Comic book mini-series

Carbon Grey is a comic book mini-series created by artist Hoang Nguyen (Punisher: War Zone, Alien Legion), and published by Image Comics. Set against the backdrop of a great war. The series follows twin sisters Mathilde and Giselle Grey, members of a noble family dedicated to protecting the Kaiser of Mitteleuropa, as they struggle to reconcile duty with their own beliefs and ambitions. When the Kaiser is killed a vast conspiracy is uncovered, centered on a prophecy made long ago by Gottfaust, father to the Greys and hero of Mitteleuropa, that the 13th sister – the Carbon Grey – will one day spark a revolution.

==Setting and style==
Carbon Grey has been variously described as belonging to the steampunk genre, or its subgenre Dieselpunk. Although the series evokes a style and period strongly reminiscent of the First World War there are notable differences, especially in the anachronistic technology (including modern weaponry and aircraft) that populates the world, and later becomes a major plot-point as the series progresses. Nguyen describes the setting of Carbon Grey as a world "a few degrees away from our own."

==Publication history==
Series creator Hoang Nguyen first conceived of the series in 2002, inspired by a sketch he had drawn of a young female soldier. He began developing the concept further in his spare time, recruiting writer Mike Kennedy (Lone Wolf 2100, Superman: Infinite City, Bleedout) to help flesh out the story. Soon after, artist Khari Evans (Daughters of the Dragon, Thor, Harbinger) joined the project as Principal Artist. Nguyen, Evans and Kennedy are together credited as co-creators. Nguyen found Malaysian painter and colorist Kinsun Loh through online art forum CGTalk, and described the results of a test piece he produced as "spectacular". With Mike Kennedy tied up on other projects Nguyen approached writer Paul Gardner (Afro Samurai, Splatterhouse) to revise the storyline and write the script. The book was picked up by Image Comics at the 2010 WonderCon in San Francisco, after artist Jimmy Palmiotti introduced Nguyen to Image Comics Publisher Eric Stephenson. The first issue shipped in March 2011.

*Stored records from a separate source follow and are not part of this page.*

@[simp] theorem dozeBarred_part (s : State) : (dozeBarred s).part = s.part := by
  simp only [dozeBarred]; repeat' split
  all_goals (first | rfl | simp)
@[simp] theorem dozeBarred_dieRevision (s : State) : (dozeBarred s).dieRevision = s.dieRevision := by
  simp only [dozeBarred]; repeat' split
  all_goals (first | rfl | simp)
@[simp] theorem dozeBarred_time (s : State) : (dozeBarred s).time = s.time := by
  simp only [dozeBarred]; repeat' split
  all_goals (first | rfl | simp)
@[simp] theorem dozeBarred_front (s : State) : (dozeBarred s).front = s.front := by
  simp only [dozeBarred]; repeat' split
  all_goals (first | rfl | simp)
@[simp] theorem dozeBarred_scan (s : State) : (dozeBarred s).scan = s.scan := by
  simp only [dozeBarred]; repeat' split
  all_goals (first | rfl | simp)
@[simp] theorem dozeBarred_plane (s : State) : (dozeBarred s).plane = s.plane := by
  simp only [dozeBarred]; repeat' split
  all_goals (first | rfl | simp)
@[simp] theorem dozeBarred_base (s : State) : (dozeBarred s).base = s.base := by
  simp only [dozeBarred]; repeat' split
  all_goals (first | rfl | simp)
@[simp] theorem dozeBarred_trk (s : State) : (dozeBarred s).trk = s.trk := by
  simp only [dozeBarred]; repeat' split
  all_goals (first | rfl | simp)
@[simp] theorem dozeBarred_casc (s : State) : (dozeBarred s).casc = s.casc := by
  simp only [dozeBarred]; repeat' split
  all_goals (first | rfl | simp)
@[simp] theorem dozeBarred_lvl (s : State) : (dozeBarred s).lvl = s.lvl := by
  simp only [dozeBarred]; repeat' split
  all_goals (first | rfl | simp)
@[simp] theorem dozeBarred_link (s : State) : (dozeBarred s).link = s.link := by
  simp only [dozeBarred]; repeat' split
  all_goals (first | rfl | simp)
@[simp] theorem dozeBarred_attn (s : State) : (dozeBarred s).attn = s.attn := by
  simp only [dozeBarred]; repeat' split
  all_goals (first | rfl | simp)
@[simp] theorem dozeBarred_cmd (s : State) : (dozeBarred s).cmd = s.cmd := by
  simp only [dozeBarred]; repeat' split
  all_goals (first | rfl | simp)
@[simp] theorem dozeBarred_report (s : State) : (dozeBarred s).report = s.report := by
  simp only [dozeBarred]; repeat' split
  all_goals (first | rfl | simp)
@[simp] theorem dozeBarred_image (s : State) : (dozeBarred s).image = s.image := by
  simp only [dozeBarred]; repeat' split
  all_goals (first | rfl | simp)
@[simp] theorem dozeBarred_record (s : State) : (dozeBarred s).record = s.record := by
  simp only [dozeBarred]; repeat' split
  all_goals (first | rfl | simp)
@[simp] theorem dozeBarred_bench (s : State) : (dozeBarred s).bench = s.bench := by
  simp only [dozeBarred]; repeat' split
  all_goals (first | rfl | simp)
@[simp] theorem dozeBarred_params (s : State) : (dozeBarred s).params = s.params := by
  simp only [dozeBarred]; repeat' split
  all_goals (first | rfl | simp)
@[simp] theorem dozeBarred_bus (s : State) : (dozeBarred s).bus = s.bus := by
  simp only [dozeBarred]; repeat' split
  all_goals (first | rfl | simp)
@[simp] theorem dozeBarred_mem (s : State) : (dozeBarred s).mem = s.mem := by
  simp only [dozeBarred]; repeat' split
  all_goals (first | rfl | simp)
@[simp] theorem dozeBarred_trust (s : State) : (dozeBarred s).trust = s.trust := by
  simp only [dozeBarred]; repeat' split
  all_goals (first | rfl | simp)
@[simp] theorem dozeBarred_tally (s : State) : (dozeBarred s).tally = s.tally := by
  simp only [dozeBarred]; repeat' split
  all_goals (first | rfl | simp)
@[simp] theorem dozeBarred_tel (s : State) : (dozeBarred s).tel = s.tel := by
  simp only [dozeBarred]; repeat' split
  all_goals (first | rfl | simp)
@[simp] theorem dozeBarred_boot (s : State) : (dozeBarred s).boot = s.boot := by
  simp only [dozeBarred]; repeat' split
  all_goals (first | rfl | simp)
@[simp] theorem dozeBarred_pending (s : State) : (dozeBarred s).pending = s.pending := by
  simp only [dozeBarred]; repeat' split
  all_goals (first | rfl | simp)
@[simp] theorem dozeBarred_freeIdx (s : State) : (dozeBarred s).freeIdx = s.freeIdx := by
  simp only [dozeBarred]; repeat' split
  all_goals (first | rfl | simp)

==Volume one: Sisters at War==
The sisters of the Greys; descendants of Gottfaust – Godlike hero of the nation's Golden Era. For over three hundred years their family have protected and counseled the Kaiser, ruler of Mitteleuropa. The sisters are beautiful, wise and deadly; bred for purity and groomed to perfection. Through generations there have always been three – one for Strength, one for Grace and one for Wisdom. But this is a different time. 1915 - At the beginning of the industrial age a great war is raging. As the myth of glory in battle is cut to ribbons on the frontlines of Mitteleuropa twin sisters - Mathilde and Giselle Grey - come of age. One of these two sisters is the 13th Grey – the Carbon Grey, prophesied by Gottfaust to bring about a renaissance, and restore the nation to glory. Both are flawed - imperfect in different ways. Giselle is disobedient, stubborn - but her faults are hidden. Mathilde does not share the physical perfection of her sisters, something she cannot hide - and an exposed flaw can be exploited. This war is a diversion, orchestrated by the ruthless Alena von Medeim - consort to the Kaiser, and Mitteleuropa's Queen. She conspires to manipulate Mathilde, twisting Gottfaust's prophecy to turn sister against sister - all to gain possession of the Stone, the source of Gottfaust's godlike power. When the Kaiser is murdered Giselle must run, traveling west across the scorched battlefields of Mitteleuropa on a mission to deliver a mysterious letter into the heart of enemy territory. Pursued by the sisters and hunted by the enemy Giselle must discover the prophecy's true meaning before the Cossack queen harnessed the power of the stone to rewrite history itself.

Issue one

Released 2 March 2011

To a noble family twins are born; Mathilde and Giselle, the Sisters Grey. For generations the Sisters have protected and counseled the Kaiser, ruler of Mitteleuropa. But this is a different time. At the birth of the industrial age a great war is raging. When the Kaiser is assassinated Giselle is accused. Pursued by her sisters and hunted by the enemy Giselle must unravel the prophecy of the Carbon Grey before history itself is rewritten.

Issue two

Released 13 April 2011

The General moves to arrest the sisters, as the twins turn to their mentors. The Baron has a hand in Pepper and Dina's escape, and Howard is convinced he is blessed. As the Greys search for Giselle, Eva becomes concerned about her sister's allegiances. Who is manipulating the Kaiser's legacy?

Issue three

Released 25 May 2011

Giselle heads west, as Howard answers a higher calling. The Greys close in on their wayward sister and the General suspects he has been deceived. Mathilde learns that Gottfaust's rock is more than a metaphor. As Arc One draws to a close the truth surrounding the Kaiser's death is revealed...

Vol. 1 trade paperback

A trade paperback of volume one was released on 14 September 2011. Additional content included a scene cut from issue three, and a map of Mitteleuropa.

==Carbon Grey Origins==
The first volume was followed by spin-off series Carbon Grey Origins, an anthology of short stories set in the larger world of Carbon Grey. These served to flesh out the back-story of a number of important characters. For Carbon Grey Origins the cover price was increased to $3.99. Alongside the established team of Nguyen, Evans, Loh and Gardner the two issues of Origins feature a number of artists and writers new to the series, including Pop Mhan, Joffrey Suarez, Bryan Johnston, Tanya Landsberger and Thomas Redfern.

Issue one

Released 16 November 2011

An anthology of short stories set in the universe of Carbon Grey. A boy becomes a god and two sisters become killers.

Issue two

Released 28 March 2012

A second anthology of short stories set in the Carbon Grey universe. Mysterious events are investigated by "Marshal and Marshall" and a refugee becomes a queen in the tale of "Raisa."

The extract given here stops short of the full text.